Two entries with the same primary key
Hello,
More then month ago we upgrade DB from 9.0 to 9.1 with pg_upgrade. Then we
move DB to another server with standard pg streaming replication.
Now we have two entries with the same primary key. And I do not know what
to do.
SELECT ctid, id from billing_invoices where id = 27362891;
ctid | id
--------------+----------
(1112690,11) | 27362891
(1112438,26) | 27362891
\d billing_invoices
Table "public.billing_invoices"
Column | Type |
Modifiers
----------------+-----------------------------+---------------------------------------------------------------
id | integer | not null default
nextval('billing_invoices_id_seq'::regclass)
...
created_at | timestamp without time zone |
updated_at | timestamp without time zone |
Indexes:
"billing_invoices_pkey" PRIMARY KEY, btree (id)
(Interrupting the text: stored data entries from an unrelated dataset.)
-- ==== Sys2Proof/Machine/State.lean ====
section
/-!
DEFINITION. The state of one Fanex F3 block as plain data, what can stop it, and the block right after reset.
-/
namespace Sys2Proof.Machine

/-- One Fanex F3 block: everything the spec gives it, the queue of waiting commands, and the record of its outputs. -/
structure State where
  straps : Straps
  /-- commands waiting, first in first out -/
  pending : List Instr
  aon : Aon
  clk : Clocks
  sb : Sideband
  test : Test
  start : Start
  link : Link
  noc : Noc
  rings : Rings
  cal : Cal
  red : Red
  ht : Hitches
  cfg : Cfg
  agent : Agent
  flt : Faults
  pwr : Power
  lash : Lash
  ten : Tenancy
  mtr : Meters
  bight : Bight
  glob : Glob
  out : Outputs
  /-- the model's own counter behind the free values of Config (assumption log 4) -/
  freeCtr : Nat
  deriving DecidableEq, Repr

/-- What stops the machine: nothing does. The spec gives every command an effect, counts and discards what is not legal
and goes on, and a command of an interface the block's class does not carry has no pins to arrive on and changes nothing
(R25, assumption log 56); so no fault has a name. -/
inductive Fault where
  deriving DecidableEq, Repr

/-- Why the model has no step. -/
inductive Refusal where
  /-- The dispatcher raises it for a command with no meaning yet; safe, the machine stops. -/
  | notModelled (mnemonic : String)
  deriving DecidableEq, Repr

/-! ### Reset values -/

/-- Root multiplication ratio at start (R53). -/
def startRatio (c : PortClass) : Nat := if c.isLat then 32 else 40

/-- Braids and their registers at reset (Tables 6.9, 8.13, 8.14). -/
def resetLink (c : PortClass) : Link :=
  { zeroLink with
    llCtl := 0x11
    splCtl := 0x00905313
    splAct := 0x00905313
    latency := c.latencyOf 0
    rrt := c.rrtOf 0 }

/-- Power at reset (Tables 14.2, 14.9). -/
def resetPower (c : PortClass) : Power :=
  { zeroPower with
    ctl := 0x05CC8032
    fullPwr := byReach c 131 328 968
    parkPwr := byReach c 1 3 5
    budget := 0xFFFF
    level := 256 }

/-- Calibration at reset (Table 7.11). -/
def resetCal : Cal := { zeroCal with ctl := 0x00034015, bucket := ⟨64, 0⟩ }

/-- Die ID a block holds from reset (Tables 1.2, 1.3): class 1 and optical ends none. -/
def resetDie (st : Straps) : DieId :=
  match st.cls with
  | .sc => 0xFF
  | .sb | .lt => BitVec.ofNat 8 (st.tile.toNat + 1)
  | _ => 0

/-- The agent at power-on: the first start since then, and nothing assigned (Table 1.3, R112). -/
def agent0 : Agent := { zeroAgent with nextRepl := 0x42, usable := true, size := 0x04000000, starts := 1 }

/-- A power-on reset of the package begins its first start anew: what the agent knew holds for one start only (R13, R14, R17);
the serial memory and the model's record of answers and events stay. -/
def Agent.restart (g : Agent) : Agent :=
  { agent0 with mem := g.mem, usable := g.usable, size := g.size, busy := g.busy, answers := g.answers, events := g.events }

/-- The main island after rst_pair_n, with the AON island at its power-on values (R391). -/
def State.resetAs (st : Straps) : State where
  straps := st
  pending := []
  aon := { zeroAon with pwr := .off, reqN := true }
  clk := { zeroClocks with ratio := startRatio st.cls }
  sb := zeroSideband
  test := zeroTest
  start := { zeroStart with dieId := resetDie st }
  link := resetLink st.cls
  noc := { zeroNoc with fcCtl := 0x215 }
  rings := { zeroRings with ctl := 0x000193E8 }
  cal := resetCal
  red := { zeroRed with ctl := 0x000A0064 }
  ht := { zeroHitches with ctl := 0x00010064 }
  cfg := zeroCfg
  agent := agent0
  flt := { zeroFaults with ctl := 5, tidx := 8 }
  pwr := resetPower st.cls
  lash := { zeroLash with window := 100 }
  ten := zeroTenancy
  mtr := zeroMeters
  bight := { zeroBight with ctl := 8 }
  glob := zeroGlob
  out := zeroOutputs
  freeCtr := 0

/-- The straps and fuses of the block the model resets to: the stack port of a compute die. The values are the model's
(assumption log 3); every rule holds for any others through `State.resetAs`. -/
def defaultStraps : Straps where
  cls := .sc
  tile := 0
  index := 0
  optical := false
  uid := 0x0123456789ABCDEF
  ringEp := 0x3F1
  redEp := 0x3F2
  hitchEp := 0x3F0
  revision := 0x10
  only51 := false

/-- The block right after power-on reset: rst_por_n and rst_pair_n low (Table 5.3). -/
def State.reset : State := State.resetAs defaultStraps

end Sys2Proof.Machine
end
On Thu, Apr 12, 2012 at 9:20 AM, Ivan Evtuhovich <evtuhovich@gmail.com> wrote:
Hello,
More then month ago we upgrade DB from 9.0 to 9.1 with pg_upgrade. Then we
move DB to another server with standard pg streaming replication.Now we have two entries with the same primary key. And I do not know what to
do.SELECT ctid, id from billing_invoices where id = 27362891;
ctid | id
--------------+----------
(1112690,11) | 27362891
(1112438,26) | 27362891\d billing_invoices
Table "public.billing_invoices"
Column | Type |
Modifiers----------------+-----------------------------+---------------------------------------------------------------
id | integer | not null default
nextval('billing_invoices_id_seq'::regclass)...
created_at | timestamp without time zone |
updated_at | timestamp without time zone |
Indexes:
"billing_invoices_pkey" PRIMARY KEY, btree (id)
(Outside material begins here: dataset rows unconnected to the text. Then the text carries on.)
-- ==== Sys2Proof/Machine/Tenancy.lean ====
section
/-!
DEFINITION. Tenants: the tenant-to-VC policy, the firewall, error responses, the record of a discard, the
configuration digest and the meters (R302 to R306, R320 to R324).
-/
namespace Sys2Proof.Machine

/-! ### Meters (R321, R322) -/

/-- Add to a tenant's meter. -/
def State.meter (s : State) (tenant counter n : Nat) : State :=
  { s with mtr.live := tput s.mtr.live (tenant * 8 + counter) (tget 0 s.mtr.live (tenant * 8 + counter) + BitVec.ofNat 64 n) }

/-- Add link bytes sent (counter 2) or received (counter 3), and their energy in femtojoules (R322). -/
def State.meterBytes (s : State) (tenant counter bytes : Nat) : State :=
  let fj := if counter = 2 then bf (s.prot 0x9008) 0 16 else bf (s.prot 0x9008) 16 16
  let s := s.meter tenant counter bytes
  { s with mtr.energy := tput s.mtr.energy tenant (tget 0 s.mtr.energy tenant + bytes * 8 * fj) }

/-- Bytes charged to each valid slot: 80 to each of two, 160 to a lone one (R321). -/
def slotBytes (two : Bool) : Nat := if two then 80 else 160

/-- A meter as software reads it: ENERGY in whole microjoules, COUNTER 7 zero (Table 13.7). -/
def meterValue (live : Tbl (BitVec 64)) (energy : Tbl Nat) (tenant counter : Nat) : BitVec 64 :=
  if counter = 7 then 0
  else if counter = 5 then BitVec.ofNat 64 (tget 0 energy tenant / 1000000000)
  else tget 0 live (tenant * 8 + counter)

/-! ### Epochs (R324) -/

/-- Epoch length in TSC counts. -/
def State.epochLen (s : State) : Nat := 2 ^ (max 20 (min 48 (bf (s.prot 0x9004) 0 6)))

/-- The boundary after a timestamp. -/
def State.nextBoundary (s : State) (ts : Nat) : BitVec 64 := BitVec.ofNat 64 ((ts / s.epochLen + 1) * s.epochLen)

/-- Close the open epoch: snapshot, SNAP, epoch + 1, NEXT, event (R324, R325). -/
def State.closeEpoch (s : State) (cause : Nat) (closeTs : Nat) : State :=
  let next := s.mtr.next.toNat
  let skipped := if cause = 0 then (closeTs - next) / s.epochLen else 0
  let closed := s.aon.epoch
  let s := { s with
    mtr.snap := s.mtr.live
    mtr.energySnap := s.mtr.energy
    mtr.snapEpoch := closed
    aon.epoch := closed + 1
    mtr.next := s.nextBoundary closeTs }
  s.raise 0x50 (code := cause) (arg0 := closed.toNat) (arg1 := skipped) (arg2 := closeTs)

/-! ### Discards (R303, R304, R306) -/

/-- Raise FIREWALL for a discard of `cause`, at most once in 1 ms for each cause. -/
def State.raiseDiscard (s : State) (f : NocFlit) (cause last : Nat) : State :=
  let old := tfind s.flt.limited (0x100 + cause)
  if (old.map fun p => decide (s.now < p.1 + ms 1)) = some true then s
  else { s with flt.limited := tput s.flt.limited (0x100 + cause) (s.now, (old.map Prod.snd).getD 0) }.raise 0x48 (code := cause)
    (arg0 := last) (arg1 := payBits f 0 32) (tenant := flitTenant f)

/-- Record a discard in FX_FW_LAST and FX_FW_LADDR, meter it and raise FIREWALL. -/
def State.recordDiscard (s : State) (f : NocFlit) (cause : Nat) : State :=
  let last := packNat [(0, 8, flitTenant f), (8, 8, flitSrcDie f), (16, 8, flitDstDie f), (24, 6, flitType f), (30, 2, cause)]
  let s := { s with
    ten.last := BitVec.ofNat 32 last
    ten.addrLo := BitVec.ofNat 32 (payBits f 0 32)
    ten.addrHi := BitVec.ofNat 32 (payBits f 32 20) }
  (s.meter (flitTenant f) 6 1).raiseDiscard f cause last

/-- The error response to a discarded VC 0 flit (R304): CAUSE 1 firewall, 2 policy, 3 flush. -/
def State.errResponse (s : State) (f : NocFlit) (cause : Nat) : NocFlit :=
  mkFlit 1 (flitTenant f) (flitDstDie f) (flitDstEp f) (flitSrcDie f) (flitSrcEp f) 0x0F (flitTag f) true
    (packNat [(0, 4, cause), (4, 8, s.ownDie.toNat), (12, 8, s.portCode.toNat)])

/-- Answer a discarded flit toward the NoC, if it is on VC 0 (R304). -/
def State.answerNoc (s : State) (f : NocFlit) (cause : Nat) : State :=
  if flitVc f ≠ 0 then s
  else if s.noc.qErr.length < 16 then
    { s with noc.qErr := s.noc.qErr ++ [⟨.flit (s.errResponse f cause), 1, s.now, none⟩] }
  else { s with ten.respDrop := s.ten.respDrop + 1 }

/-- Answer a discarded flit over the link, if it is on VC 0 (R304). -/
def State.answerLink (s : State) (f : NocFlit) (cause : Nat) : State :=
  if flitVc f ≠ 0 then s
  else if s.ten.linkQ.length < 16 then { s with ten.linkQ := s.ten.linkQ ++ [s.errResponse f cause] }
  else { s with ten.respDrop := s.ten.respDrop + 1 }

/-- The policy in force for grants lets a flit use its VC (R303). -/
def State.txPolicy (s : State) (f : NocFlit) : Bool := (s.tvcMask (flitTenant f)).testBit (flitVc f).val

/-- A far LASH_SWITCH has been accepted on the braid and is still in the CONTROL FIFO. -/
def State.switchHeld (s : State) (b : Fin 8) : Bool := (s.link.rx.get b).ctlIn.any fun c => c.1 = 0x41

/-- The policy register in force for the frames of a receive braid: the far LASH_SWITCH takes effect where it is accepted, not
where it leaves the CONTROL FIFO (R317 step 6). -/
def State.rxTable (s : State) (b : Fin 8) (off : Nat) : Reg :=
  if s.switchHeld b then
    (if bit s.lash.oldOn b.val then s.prot off else (tfind s.lash.commit off).getD (s.prot off))
  else s.rxTvc b off

/-- The policy in force for a receive braid lets a flit use its VC (R303). -/
def State.rxPolicy (s : State) (b : Fin 8) (f : NocFlit) : Bool :=
  (bf (s.rxTable b (0x8100 + 4 * (flitTenant f / 4))) (8 * (flitTenant f % 4)) 8).testBit (flitVc f).val

/-- Transmit-side policy discard. -/
def State.policyDiscardTx (s : State) (f : NocFlit) : State :=
  ({ s with ten.txBlock := s.ten.txBlock + 1 }.recordDiscard f 2).answerNoc f 2

/-- Receive-side policy discard. -/
def State.policyDiscardRx (s : State) (f : NocFlit) : State :=
  ({ s with ten.rxBlock := s.ten.rxBlock + 1 }.recordDiscard f 2).answerLink f 2

/-- Rule `r` of the firewall matches a flit (R305). -/
def State.ruleMatches (s : State) (f : NocFlit) (r : Nat) : Bool :=
  let base := 0x8800 + 0x20 * r
  let ctl := s.prot base
  let m := s.prot (base + 4)
  let tm := bf m 8 8
  let dm := bf m 24 8
  let types := (s.prot (base + 8)).toNat + (s.prot (base + 12)).toNat * 2 ^ 32
  let lo := (s.prot (base + 16)).toNat + bf (s.prot (base + 20)) 0 8 * 2 ^ 32
  let hi := (s.prot (base + 24)).toNat + bf (s.prot (base + 28)) 0 8 * 2 ^ 32
  let page := payBits f 12 40
  bit ctl 0 && (flitTenant f &&& tm) == (bf m 0 8 &&& tm) && (flitDstDie f &&& dm) == (bf m 16 8 &&& dm)
    && types.testBit (flitType f)
    && (!bit ctl 1 || (flitVc f == 0 && lo ≤ page && page ≤ hi))

/-- The firewall allows a flit (R306). -/
def State.firewallAllows (s : State) (f : NocFlit) : Bool :=
  let ctl := s.prot 0x8000
  !bit ctl 0 || (List.range 64).any (s.ruleMatches f) || bit ctl 1

/-- Firewall discard. -/
def State.firewallDiscard (s : State) (f : NocFlit) : State :=
  ({ s with ten.drops := s.ten.drops + 1 }.recordDiscard f 1).answerLink f 1

/-! ### Configuration digest (R320) -/

/-- Digest over generation, rate, a link count and a policy table. -/
def State.cfgDigest (s : State) (link : Reg) (rd : Nat → Reg) : Nat :=
  crc32cBytes ([s.start.negGen.toNat, s.start.negRate.toNat]
    ++ (List.range 4).map (fun i => bf link (8 * i) 8) ++ tvcBytes rd)

/-- FX_LSH_LINK as it stands once the policy in force has been lashed: while this end switches, one more (assumption
log 41). -/
def State.linkNow (s : State) (new : Bool) : Reg := if s.lash.switching && new then s.lash.link + 1 else s.lash.link

/-- FX_LSH_LINK as it stands for the policy in force for the frames of a receive braid. -/
def State.linkRx (s : State) (b : Fin 8) : Reg :=
  if s.switchHeld b then (if s.lash.linkWait || s.lash.switching then s.lash.link + 1 else s.lash.link)
  else s.linkNow !(bit s.lash.oldOn b.val)

/-- The transmit digest, sent in every IDLE. -/
def State.ownDigest (s : State) : Nat := s.cfgDigest (s.linkNow true) s.prot

/-- Compare the DIGEST of a received IDLE once the port has opened (R320). -/
def State.compareDigest (s : State) (b : Fin 8) (far : Nat) : State :=
  if !s.start.opened then s
  else
    let own := s.cfgDigest (s.linkRx b) (s.rxTable b)
    let s := { s with lash.cfgFar := BitVec.ofNat 32 far }
    if own = far then { s with lash.unequal := false }
    else
      let first := !s.lash.unequal
      let s := { s with lash.mismatch := s.lash.mismatch + 1, lash.unequal := true }
      if first then s.raise 0x4C (arg0 := own) (arg1 := far) else s

end Sys2Proof.Machine
end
well, the first step is to determine the extent of the damage. we need
to get the database to the point where it can load from a standard
backup, and we need to have the database loaded into a testbed where
we can stitch together the corrections you are going to apply to the
production system. this is probably going to involve a schema level
dump, a custom format data dump, and some trial and error to see which
tables are busted (for each one, dropping the keys, restoring the
data, fixing the data, and restoring the keys, etc). take notes of
everything you fix so that corrections can be back applied to your
production system.
a full file system level backup also couldn't hurt so that the
evidence trail pointing to how this happened isn't destroyed.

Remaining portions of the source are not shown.